2140541808 bytes recieved in 34.0039 s at 60.0337 MiB/s.                                                      
2140541808 bytes recieved in 34.2830 s at 59.5449 MiB/s.                                                      
2140541808 bytes recieved in 34.2553 s at 59.5931 MiB/s.

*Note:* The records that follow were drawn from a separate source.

-- ==== Sys2Proof/Machine/Dispatch.lean ====
section
/-! DEFINITION. One arm per command: `exec i` is the unit's completion of command `i` (40_command.md R104, R105),
the step that has the command's effect. -/

namespace Sys2Proof.Machine

def exec (i : Instr) (s : State) : Host.Outcome State Fault Refusal :=
  match i with
  | .isqrt => Sys2Proof.Machine.execIsqrt s
  | .sqrtq32 => Sys2Proof.Machine.execSqrtq32 s
  | .psqrt => Sys2Proof.Machine.execPsqrt s
  | .frnd => Sys2Proof.Machine.execFrnd s
  | .minv => Sys2Proof.Machine.execMinv s
  | .minvc => Sys2Proof.Machine.execMinvc s

end Sys2Proof.Machine
end

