-- ==== Sys2Proof/Machine/Core.lean ====
section
/-! DEFINITION. The machine the host reads. -/

def Sys2Proof.core : Host.Core :=
  { State := Sys2Proof.Machine.State, Fault := Sys2Proof.Machine.Fault,
    Refusal := Sys2Proof.Machine.Refusal, step := Sys2Proof.Machine.step, reset := Sys2Proof.Machine.State.reset }
end

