-- ==== Sys2Proof/Machine/HostProgram.lean ====
section
/-! DEFINITION. The host-side notation of 30_encoding.md R89 to R91: a program of the host is a list of statements, each
one bus access or one step of host control flow. Host variables and branches belong to the host; the unit sees only the
accesses, so nothing here is state of the unit. -/

namespace Sys2Proof.Machine

/-- The offset a location name stands for (R89, 10_state.md R20); `DIGBUF+i` is `digits i`. -/
def WindowReg.offset : WindowReg → Nat
  | .ctrl => 0x00
  | .status => 0x08
  | .cmd => 0x10
  | .opa => 0x18
  | .opb => 0x20
  | .opc => 0x28
  | .res0 => 0x30
  | .res1 => 0x38
  | .reserved => 0x40
  | .digits i => 0x80 + i

/-- A stored value: a number, or a host variable (R89; the programs of 95_test_vectors.md store variables). -/
inductive HostValue where
  | lit (v : Word)
  | var (t : Nat)
deriving DecidableEq, Repr

/-- A statement (R89); a label is the index of its statement. -/
inductive HostStmt where
  /-- `stN LOC, V`. -/
  | st (size off : Nat) (v : HostValue)
  /-- `ldN LOC -> t`. -/
  | ld (size off t : Nat)
  /-- `bnz t & M, L`. -/
  | bnz (t : Nat) (mask : Word) (label : Nat)
  /-- `bz t & M, L`. -/
  | bz (t : Nat) (mask : Word) (label : Nat)
deriving DecidableEq, Repr

/-- A host program under way: its statements, the next one's index and its variables, the latest value first. -/
structure HostProcess where
  code : List HostStmt
  pc : Nat
  vars : List (Nat × Word)
deriving DecidableEq, Repr

/-- A host variable; one never loaded reads 0 (assumption 8). -/
def HostProcess.get (h : HostProcess) (t : Nat) : Word := (h.vars.lookup t).getD 0

/-- The value a statement stores. -/
def HostProcess.value (h : HostProcess) : HostValue → Word
  | .lit v => v
  | .var t => h.get t

/-- The bus transaction a statement issues (R91); branches issue none. -/
def HostProcess.transaction (h : HostProcess) : HostStmt → Option Access
  | .st size off v => some ⟨.write, off, size, h.value v⟩
  | .ld size off _ => some ⟨.read, off, size, 0⟩
  | .bnz _ _ _ => none
  | .bz _ _ _ => none

/-- What a statement does to the host once its access, if any, has been answered with `data` (R89). DESIGN CHOICE (assumption
17): after an error response too the host goes on to the next statement, and `ld` stores the data 0 that came back; the spec
leaves the host's reaction open (20_memory.md R56), and program P4 of 95_test_vectors.md runs so. -/
def HostProcess.advance (h : HostProcess) (data : Word) : HostStmt → HostProcess
  | .st _ _ _ => { h with pc := h.pc + 1 }
  | .ld _ _ t => { h with pc := h.pc + 1, vars := (t, data) :: h.vars }
  | .bnz t mask label => { h with pc := if h.get t &&& mask ≠ 0 then label else h.pc + 1 }
  | .bz t mask label => { h with pc := if h.get t &&& mask = 0 then label else h.pc + 1 }

/-- One statement of the program run against the unit; a program past its last statement has ended. An error response stops
no program: the host's reaction is the model's choice (DESIGN CHOICE, assumption 17). -/
def hostStep (h : HostProcess) (s : State) : HostProcess × State :=
  match h.code[h.pc]? with
  | none => (h, s)
  | some stmt =>
    match h.transaction stmt with
    | none => (h.advance 0 stmt, s)
    | some a => let s' := access a s; (h.advance s'.busData stmt, s')

/-- `issue MN` (R90). -/
def issueStmts (i : Instr) : List HostStmt := [.st 8 WindowReg.cmd.offset (.lit (encode i))]

/-- `wait`, standing at index `here` and polling through variable `t` (R90). -/
def waitStmts (here t : Nat) : List HostStmt := [.ld 8 WindowReg.status.offset t, .bnz t 0x1 here]

/-- `run MN`, standing at index `here` (R90). -/
def runStmts (i : Instr) (here t : Nat) : List HostStmt := issueStmts i ++ waitStmts (here + 1) t

/-- `ack` (R90): clears DONE, ILLOP and CBUSY. -/
def ackStmts : List HostStmt := [.st 8 WindowReg.status.offset (.lit 0x1A)]

/-- `setops A, B, C` (R90). -/
def setopsStmts (a b c : HostValue) : List HostStmt :=
  [.st 8 WindowReg.opa.offset a, .st 8 WindowReg.opb.offset b, .st 8 WindowReg.opc.offset c]

end Sys2Proof.Machine
end

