-- ==== Sys2Proof/Laws/Access.lean ====
section
/-! SUPPORT. What delivering a command word and a host access can do, said once. -/

namespace Sys2Proof.Machine

/-- Everything `command_write` can do (40_command.md R100 to R103). -/
theorem commandWrite_cases (w : Word) (s : State) :
    (s.busy = true ∧ commandWrite w s = { s with cbusy := true }) ∨
    (s.busy = false ∧ (decode w).toOption = none ∧ commandWrite w s = { s with illop := true }) ∨
    (s.busy = false ∧ (∃ i, w = encode i) ∧ commandWrite w s = accept w s) := by
  cases hb : s.busy
  · cases hd : decode w with
    | command i => exact .inr (.inr ⟨rfl, ⟨i, eq_encode_of_decode hd⟩, by simp [commandWrite, hb, hd]⟩)
    | illegal e => exact .inr (.inl ⟨rfl, rfl, by simp [commandWrite, hb, hd]⟩)
  · exact .inl ⟨rfl, by simp [commandWrite, hb]⟩

/-- Everything a legal write can do to the unit (20_memory.md R58). -/
theorem writeEffect_cases (off n : Nat) (v : Word) (s : State) :
    (∃ b, writeEffect off n v s = { s with ie := b }) ∨
    writeEffect off n v s = clearFlags (writtenBits off n v) s ∨
    writeEffect off n v s = commandWrite (lowBits v (8 * n)) s ∨
    (∃ a b c, writeEffect off n v s = { s with opa := a, opb := b, opc := c }) := by
  unfold writeEffect
  cases windowReg off with
  | ctrl => exact .inl ⟨_, rfl⟩
  | status => exact .inr (.inl rfl)
  | cmd =>
    by_cases h : byteShift off = 0
    · exact .inr (.inr (.inl (if_pos h)))
    · exact .inr (.inr (.inr ⟨s.opa, s.opb, s.opc, if_neg h⟩))
  | opa => exact .inr (.inr (.inr ⟨_, s.opb, s.opc, rfl⟩))
  | opb => exact .inr (.inr (.inr ⟨s.opa, _, s.opc, rfl⟩))
  | opc => exact .inr (.inr (.inr ⟨s.opa, s.opb, _, rfl⟩))
  | res0 => exact .inr (.inr (.inr ⟨s.opa, s.opb, s.opc, rfl⟩))
  | res1 => exact .inr (.inr (.inr ⟨s.opa, s.opb, s.opc, rfl⟩))
  | reserved => exact .inr (.inr (.inr ⟨s.opa, s.opb, s.opc, rfl⟩))
  | digits i => exact .inr (.inr (.inr ⟨s.opa, s.opb, s.opc, rfl⟩))

/-- Everything an access can do (R55): an error response, a read's answer, or a write's effect. -/
theorem access_cases (a : Access) (s : State) :
    (a.legal = false ∧ access a s = errorResponse a s) ∨
    (a.legal = true ∧ a.kind = .read ∧
      access a s = { s with response := some (.readOk (readValue s a.off a.size)) }) ∨
    (a.legal = true ∧ a.kind = .write ∧
      access a s = { writeEffect a.off a.size a.data s with response := some .writeOk }) := by
  cases hl : a.legal
  · exact .inl ⟨rfl, by simp [access, hl]⟩
  · cases hk : a.kind
    · exact .inr (.inl ⟨rfl, rfl, by simp [access, hl, hk]⟩)
    · exact .inr (.inr ⟨rfl, rfl, by simp [access, hl, hk]⟩)

/-- What no access changes: results, DIGBUF and the schedule (10_state.md R38). -/
theorem access_keeps (a : Access) (s : State) :
    (access a s).res0 = s.res0 ∧ (access a s).res1 = s.res1 ∧ (access a s).inval = s.inval ∧
    (access a s).digbuf = s.digbuf ∧ (access a s).turns = s.turns := by
  obtain ⟨_, h⟩ | ⟨_, _, h⟩ | ⟨_, _, h⟩ := access_cases a s
  · simp [h]
  · simp [h]
  · obtain ⟨b, hw⟩ | hw | hw | ⟨x, y, z, hw⟩ := writeEffect_cases a.off a.size a.data s
    · simp [h, hw]
    · simp [h, hw]
    · obtain ⟨_, hc⟩ | ⟨_, _, hc⟩ | ⟨_, _, hc⟩ := commandWrite_cases (lowBits a.data (8 * a.size)) s <;>
        simp [h, hw, hc]
    · simp [h, hw]

/-- The schedule is no part of an access: it commutes with setting it. -/
theorem access_with_turns (a : Access) (s : State) (ts : List Turn) :
    access a { s with turns := ts } = { access a s with turns := ts } := by
  unfold access errorResponse
  split
  · cases a.kind
    · rfl
    · simp only [writeEffect, commandWrite]
      cases windowReg a.off <;> simp only [] <;> try rfl
      split
      · split
        · rfl
        · cases decode (lowBits a.data (8 * a.size)) <;> rfl
      · rfl
  · rfl

end Sys2Proof.Machine
end

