/-- Settles O44: an access keeps the results, and an idle unit keeps everything. -/
theorem resultsChangeOnlyAtCompletion : Obligations.ResultsChangeOnlyAtCompletion := by
  intro s t h hcomp hres
  obtain ⟨rest, -, ⟨a, -, rfl⟩ | ⟨ht, -⟩ | ⟨-, -, rfl⟩ | ⟨i, ht, hb, -⟩⟩ := step_cases h
  · obtain ⟨h0, h1, hinv, hdig, -⟩ := access_keeps a { s with turns := rest }
    exact ⟨h0, h1, hinv, fun k => by rw [hdig]⟩
  · simp [(next_of_reset_turn ht).2.2] at hres
  · exact ⟨rfl, rfl, rfl, fun _ => rfl⟩
  · simp [(next_of_unit_turn ht).2.1, hb] at hcomp

/-- The unit's own steps write no register a host writes (10_state.md R38). -/
theorem step_keeps_host_registers {s t : State} (h : step s = .next t) (ha : s.nextAccess = none)
    (hres : s.nextResets = false) :
    t.opa = s.opa ∧ t.opb = s.opb ∧ t.opc = s.opc ∧ t.ie = s.ie := by
  obtain ⟨rest, -, ⟨a, ht, -⟩ | ⟨ht, -⟩ | ⟨-, -, rfl⟩ | ⟨i, -, -, -, rfl⟩⟩ := step_cases h
  · simp [State.nextAccess, ht] at ha
  · simp [(next_of_reset_turn ht).2.2] at hres
  · exact ⟨rfl, rfl, rfl, rfl⟩
  · exact ⟨rfl, rfl, rfl, rfl⟩

/-- Settles O45: `cmd_last` event by event, and the registers a host writes by the unit's own steps. -/
theorem lastCommandIsKept : Obligations.LastCommandIsKept := by
  intro s t h
  suffices hlast : (∀ w, s.nextAcceptance = some w → t.cmdLast = w) ∧
      (s.nextResets = true → t.cmdLast = 0) ∧
      (s.nextAcceptance = none → s.nextResets = false → t.cmdLast = s.cmdLast) from
    ⟨hlast.1, hlast.2.1, hlast.2.2, step_keeps_host_registers h⟩
  cases stepEvent_of_step h with
  | busyWord w _ _ coming _ ht | illegalWord w _ _ coming _ _ ht =>
    simp [ht, coming.acceptance, coming.resets]
  | acceptedWord i _ _ coming _ ht => simp [ht, coming.acceptance, coming.resets]
  | wordless a coming hframe => simp [hframe.cmdLast, coming.acceptance, coming.resets]
  | reset _ coming ht => simp [ht, State.reset, coming.acceptance, coming.resets]
  | idle _ coming _ ht | completion i _ coming _ ht => simp [ht, coming.acceptance, coming.resets]

end Sys2Proof.Machine
end

/-! ## Proofs: the digits of FRND (41_sqrt.md R128 to R133) -/

section
namespace Sys2Proof.Machine

/-! ### Ten times the fraction and its digit (R133) -/

/-- The shift-and-add product does not wrap in 68 bits (R133). -/
theorem toNat_timesTen (frac : Word) : (timesTen frac).toNat = frac.toNat * 10 := by
  have hf := frac.isLt
  simp only [timesTen, BitVec.toNat_add, BitVec.toNat_shiftLeft, BitVec.toNat_setWidth,
    Nat.shiftLeft_eq]
  omega

/-- The digit of a proper fraction is one decimal digit (R133). -/
theorem timesTen_digit_le_nine {frac : Word} {fb : Nat} (h : frac.toNat < 2 ^ fb) :
    (timesTen frac >>> fb).toNat ≤ 9 := by
  rw [BitVec.toNat_ushiftRight, toNat_timesTen, Nat.shiftRight_eq_div_pow]
  exact Nat.le_of_lt_succ (Nat.div_lt_of_lt_mul (by omega))

/-- A digit's code (R130). -/
theorem toNat_digitByte {t : BitVec 68} {fb : Nat} (h : (t >>> fb).toNat ≤ 9) :
    (digitByte t fb).toNat = 0x30 + (t >>> fb).toNat := by
  simp only [digitByte, BitVec.toNat_add, BitVec.toNat_setWidth]
  show (0x30 + (t >>> fb).toNat % 2 ^ 8) % 2 ^ 8 = _
  omega

/-! ### The digit string the loop builds (R128 to R130, R132) -/

/-- The first `n` bytes of DIGBUF are ASCII digits and every later one is 0x00 (10_state.md R34). -/
structure Memory.Digits (m : Memory) (n : Nat) : Prop where
  digit : ∀ k, k < n → 0x30#8 ≤ m.read k ∧ m.read k ≤ 0x39#8
  zero : ∀ k, n ≤ k → m.read k = 0

theorem State.digitString_iff (s : State) :
    s.DigitString ↔ ∃ n, n ≤ 64 ∧ s.digbuf.Digits n :=
  ⟨fun ⟨n, hn, hd, hz⟩ => ⟨n, hn, hd, hz⟩, fun ⟨n, hn, hd, hz⟩ => ⟨n, hn, hd, hz⟩⟩

theorem Memory.digits_nil : Memory.Digits [] 0 :=
  ⟨fun _ h => absurd h (Nat.not_lt_zero _), fun _ _ => rfl⟩

/-- A digit written at the end makes the string one longer. -/
theorem Memory.Digits.write {m : Memory} {n : Nat} {b : Byte} (h : m.Digits n)
    (hwf : m.wf = true) (hb : 0x30#8 ≤ b ∧ b ≤ 0x39#8) : (m.write n b).Digits (n + 1) := by
  constructor
  · intro k hk
    rw [Memory.read_write hwf]
    split
    · exact hb
    · exact h.digit k (by omega)
  · intro k hk
    rw [Memory.read_write hwf, if_neg (by omega)]
    exact h.zero k (by omega)

/-- What holds of FRND's registers before every pass. The fraction is a proper one and a multiple of `2^n`, since every pass
multiplies it by ten: that is what bounds the number of digits (R132). -/
structure FrndRegs.Inv (fb : Nat) (q : FrndRegs) : Prop where
  n_le : q.n ≤ fb
  frac_lt : q.frac.toNat < 2 ^ fb
  frac_dvd : 2 ^ q.n ∣ q.frac.toNat
  digits : q.dig.Digits q.n
  wf : q.dig.wf = true

/-- A nonzero fraction has a digit left. -/
theorem FrndRegs.Inv.n_lt {fb : Nat} {q : FrndRegs} (h : q.Inv fb) (hne : q.frac ≠ 0) :
    q.n < fb := by
  have hpos : 0 < q.frac.toNat := Nat.pos_of_ne_zero fun h0 => hne (BitVec.eq_of_toNat_eq h0)
  exact (Nat.pow_lt_pow_iff_right (by decide)).mp
    (lt_of_le_of_lt (Nat.le_of_dvd hpos h.frac_dvd) h.frac_lt)

theorem frndIter_frac {fb : Nat} (hfb : fb ≤ 64) (q : FrndRegs) :
    (frndIter fb q).frac.toNat = q.frac.toNat * 10 % 2 ^ fb := by
  have hlt : q.frac.toNat * 10 % 2 ^ fb < 2 ^ 64 :=
    lt_of_lt_of_le (Nat.mod_lt _ (by positivity)) (Nat.pow_le_pow_right (by decide) hfb)
  simp only [frndIter, toNat_timesTen, BitVec.toNat_ofNat, Nat.mod_eq_of_lt hlt]

theorem frndIter_inv {fb : Nat} (hfb : fb ≤ 64) {q : FrndRegs} (h : q.Inv fb) (hn : q.n < 128)
    (hne : q.frac ≠ 0) : (frndIter fb q).Inv fb where
  n_le := h.n_lt hne
  frac_lt := by
    rw [frndIter_frac hfb]
    exact Nat.mod_lt _ (by positivity)
  frac_dvd := by
    rw [frndIter_frac hfb]
    have hten : 2 ^ (q.n + 1) ∣ q.frac.toNat * 10 :=
      pow_succ 2 q.n ▸ mul_dvd_mul h.frac_dvd (by decide)
    exact (Nat.dvd_mod_iff (pow_dvd_pow 2 (h.n_lt hne))).mpr hten
  digits := by
    have hnine := timesTen_digit_le_nine h.frac_lt
    refine h.digits.write h.wf ⟨?_, ?_⟩ <;>
      rw [BitVec.le_def, toNat_digitByte hnine]
    · exact Nat.le_add_right _ _
    · exact Nat.add_le_add_left hnine 0x30
  wf := Memory.wf_write h.wf hn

Not sure any of that is of particular short term interest beyond getting the API right but seems like TLS in general is more of a performance hit than any flow control issues with HTTP/2. Besides, speaking of flow control, on the off chance we ever intend this to ingest massive datasets, TCP itself will prove to be a bottleneck if there’s much latency.

Source

fetch client

<html><body>
  <script>
    function doUpload() {
      const file = document.getElementsByTagName('input')[0].files[0];
      fetch('/', { method:'PUT', body:file }).then(res => console.log(res));
    }
  </script>
  <input type="file" />
  <button onclick="doUpload()">Upload</button>
</body></html>

XHR client

<html><body>
  <script>
    function doUpload() {
      const file = document.getElementsByTagName('input')[0].files[0];
      const xhr = new XMLHttpRequest();
      xhr.open('PUT', '/');
      xhr.upload.onprogress = e => console.log(e.loaded/e.total);
      xhr.send(file);
    }
  </script>
  <input type="file" />
  <button onclick="doUpload()">Upload</button>
</body></html>

server

package main

import (
	"fmt"
	"io"
	"log"
	"net/http"
	"os"
	"time"
)

func response(rw http.ResponseWriter, req *http.Request) {
	if req.Method == "GET" {
		file, err := os.Open("./fetch.html")
		// file, err := os.Open("./xhr.html")
		defer file.Close()
		if err != nil {
			panic(err)
		}
		io.Copy(rw, file)
	} else if req.Method == "PUT" {
		start := time.Now()
		file, err := os.Create("/tmp/httpout")
		defer file.Close()
		if err != nil {
			panic(err)
		}
		n, err := io.Copy(file, req.Body)
		if err != nil {
			panic(err)
		}

		message := fmt.Sprintf("%d bytes recieved in %.4f s at %.4f MiB/s.\n", n,
			float64(time.Since(start))/1000000000,
			(float64(n)/1024/1024)/(float64(time.Since(start))/1000000000))
		log.Print(message)
		rw.Write([]byte(message))
	}
}

func main() {
	http.HandleFunc("/", response)
	err := http.ListenAndServe(":3000", nil)
	// err := http.ListenAndServeTLS(":3443", "localhost.crt", "localhost.key", nil)
	log.Fatal(err)
}

#2

An interesting little HTTP2 tidbit: you can start your response before the request is complete. So if you want to transform some data on the server you don’t necessarily have to upload the whole file before downloading the transformed version and can instead, if your transformation can be streamed, download the transformed data while the input is being uploaded. Not sure if this really plays into Glint’s core featureset but thought I’d mention it. Maybe useful for something like computed columns based on other datasets, etc.